* _Stored items_
* * * *
-- ==== Sys2Proof/Certificates/Slice0/Obligations.lean ====
section
/-! DEFINITION. The statements for the provers: what the instructions, the frame sequencer and the
machine do, from the numbered rules of spec/. A docstring names the rule, and the spec's own decision
(`D<n>`, spec/92_eei_decisions.md) or the row of the assumption log where a clause rests on one. -/

open Sys2Proof Sys2Proof.Machine

/-! ## Decoding and encoding -/

/-- R80, R73, R52: words written out from the opcode map decode to the instructions they stand for, at
least one per family, with the byte at the lower address the more significant (D1). -/
def Obligations.SampleWordsDecode : Prop :=
  decode [0x00#8, 0xEE#8] = (.instr .ret, []) ∧
  decode [0x12#8, 0x34#8] = (.instr (.jp 0x234#16), []) ∧
  decode [0x33#8, 0x2A#8] = (.instr (.seImm 3 0x2A#8), []) ∧
  decode [0x8A#8, 0xB6#8] = (.instr (.shr 0xA 0xB), []) ∧
  decode [0xA2#8, 0xF0#8] = (.instr (.ldI 0x2F0#16), []) ∧
  decode [0xF2#8, 0x33#8, 0xC3#8, 0x0F#8] = (.instr (.ldB 2), [0xC3#8, 0x0F#8]) ∧
  decode [0xD1#8, 0x2F#8] = (.instr (.drw 1 2 15), []) ∧
  decode [0xE1#8, 0x9E#8] = (.instr (.skp 1), []) ∧
  decode [0xF3#8, 0x0A#8] = (.instr (.ldVxK 3), []) ∧
  decode [0xF0#8, 0x1F#8] = (.miss (.miscKey 0x1F#8), [])

/-- R80: a word selects the row whose `op & mask = match`, at most one row matches, and a word that no
row matches is a decode miss. The masks of four rows rest on D7. -/
def Obligations.DecoderFollowsOpcodeMap : Prop :=
  (∀ (w : Word) (i : Instr), decodeWord w = .instr i → w &&& i.row.mask = i.row.fixed) ∧
  (∀ (w : Word) (why : DecodeMiss), decodeWord w = .miss why →
    ∀ i : Instr, w &&& i.row.mask ≠ i.row.fixed) ∧
  (∀ (w : Word) (i j : Instr), w &&& i.row.mask = i.row.fixed → w &&& j.row.mask = j.row.fixed →
    i.row = j.row)

/-- R82: the decode misses are exactly the four classes, each named with its key. -/
def Obligations.DecodeMissesAreTheFourClasses : Prop :=
  ∀ (w : Word) (why : DecodeMiss), decodeWord w = .miss why ↔
    (w.topNibble = 0x0#4 ∧ w.nnField ∉ [0xE0#8, 0xEE#8] ∧ why = .zeroKey w.nnField) ∨
    (w.topNibble = 0x8#4 ∧ w.nField ∈ [0x8#4, 0x9#4, 0xA#4, 0xB#4, 0xC#4, 0xD#4, 0xF#4] ∧
      why = .eightKey w.nField) ∨
    (w.topNibble = 0xE#4 ∧ w.nnField ∉ [0x9E#8, 0xA1#8] ∧ why = .keypadKey w.nnField) ∨
    (w.topNibble = 0xF#4 ∧
      w.nnField ∉ [0x07#8, 0x0A#8, 0x15#8, 0x18#8, 0x1E#8, 0x29#8, 0x33#8, 0x55#8, 0x65#8] ∧
      why = .miscKey w.nnField)

/-- R80, R81: decoding the bytes of any well-formed instruction, whatever follows them, gives the
instruction back with every operand, and leaves what follows. -/
def Obligations.DecodeOfEncodeIsIdentity : Prop :=
  ∀ (i : Instr) (rest : List Byte), i.WellFormed → decode (encode i ++ rest) = (.instr i, rest)

/-- R79 (D7), R17: encoding what a word decodes to gives the word back with its don't-care bits zero:
the low nibble under 5 and 9, bits 11..8 under 0; every other bit of the word is kept. -/
def Obligations.EncodeOfDecodeIsCanonicalWord : Prop :=
  ∀ (w : Word) (i : Instr), decodeWord w = .instr i →
    encodeWord i =
      if w.topNibble = 0x5#4 ∨ w.topNibble = 0x9#4 then w &&& 0xFFF0#16
      else if w.topNibble = 0x0#4 then w &&& 0xF0FF#16
      else w

/-! ## The step -/

/-- R70, R71, R215: in a burst, when the word at `pc` decodes to an instruction, the step of the machine
is that instruction's `exec` with the position moved on by one instruction step, or kept if the
instruction halted the machine (R203). -/
def Obligations.BurstStepRunsDecodedInstruction : Prop :=
  ∀ (s : State) (more : Nat) (i : Instr), s.halt = none → s.phase = .burst more → s.executes i →
    i.WellFormed ∧
    step s = endInstr more (exec i s) ∧
    ∀ t, exec i s = .next t →
      step s = .next (if t.halt = none then { t with phase := Phase.afterInstr more } else t)

/-- R83: a decode miss is a no-operation that advances `pc` by 2. The position of the sequencer moves on
as after any instruction step. -/
def Obligations.DecodeMissOnlyAdvancesPc : Prop :=
  ∀ (s : State) (more : Nat) (why : DecodeMiss), s.halt = none → s.phase = .burst more →
    s.pc.toNat ≤ 4094 → decodeWord s.word = .miss why →
    step s = .next { s with pc := s.pc + 2#16, phase := Phase.afterInstr more }

/-- R53, R203 (D3): a fetch with `pc` above 4094 raises `FetchOutOfRange(pc)`; nothing else changes. -/
def Obligations.FetchPastEndRaisesFault : Prop :=
  ∀ (s : State) (more : Nat), s.halt = none → s.phase = .burst more → 4094 < s.pc.toNat →
    step s = .next { s with halt := some (.fault (.fetchOutOfRange s.pc.toNat) s.pc) }

/-- R60 (derived from R52, R58), D22: a register dump onto the very next instruction's address is what
the next fetch reads: no stale copy. -/
def Obligations.NextFetchSeesRegisterDump : Prop :=
  ∀ (s : State) (x : Reg), Memory.wf s.mem → 1 ≤ x.val → s.I = s.pc + 2#16 → s.pc.toNat ≤ 4092 →
    s.I.toNat + x.val ≤ 4095 →
    ∃ t, exec (.storeRegs x) s = .next t ∧ t.halt = s.halt ∧ t.pc = s.I ∧
      t.word = wordOfBytes (s.v 0) (s.v 1)

/-- R201, R203 (D3, D13), R202: every instruction answers a next state; it raises a fault exactly under
the table's condition, with the table's information and the instruction's own address, and then
changes nothing but `halt`; otherwise it leaves `halt` alone. -/
def Obligations.ExecFaultsExactlyAsTabled : Prop :=
  ∀ (i : Instr) (s : State), ∃ t, exec i s = .next t ∧
    match faultOf i s with
    | some c => t = { s with halt := some (.fault c s.pc) }
    | none => t.halt = s.halt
* * * *
* _ABOUT THIS TASK_
Beginning with the line that has "t.word = wordOfBytes (s.v 0) (s.v 1)" and ending with the line that has "the table's condition, with", set down the lines above exactly and include no others.

* _EXERCISE RESULT_
      t.word = wordOfBytes (s.v 0) (s.v 1)

/-- R201, R203 (D3, D13), R202: every instruction answers a next state; it raises a fault exactly under
the table's condition, with the table's information and the instruction's own address, and then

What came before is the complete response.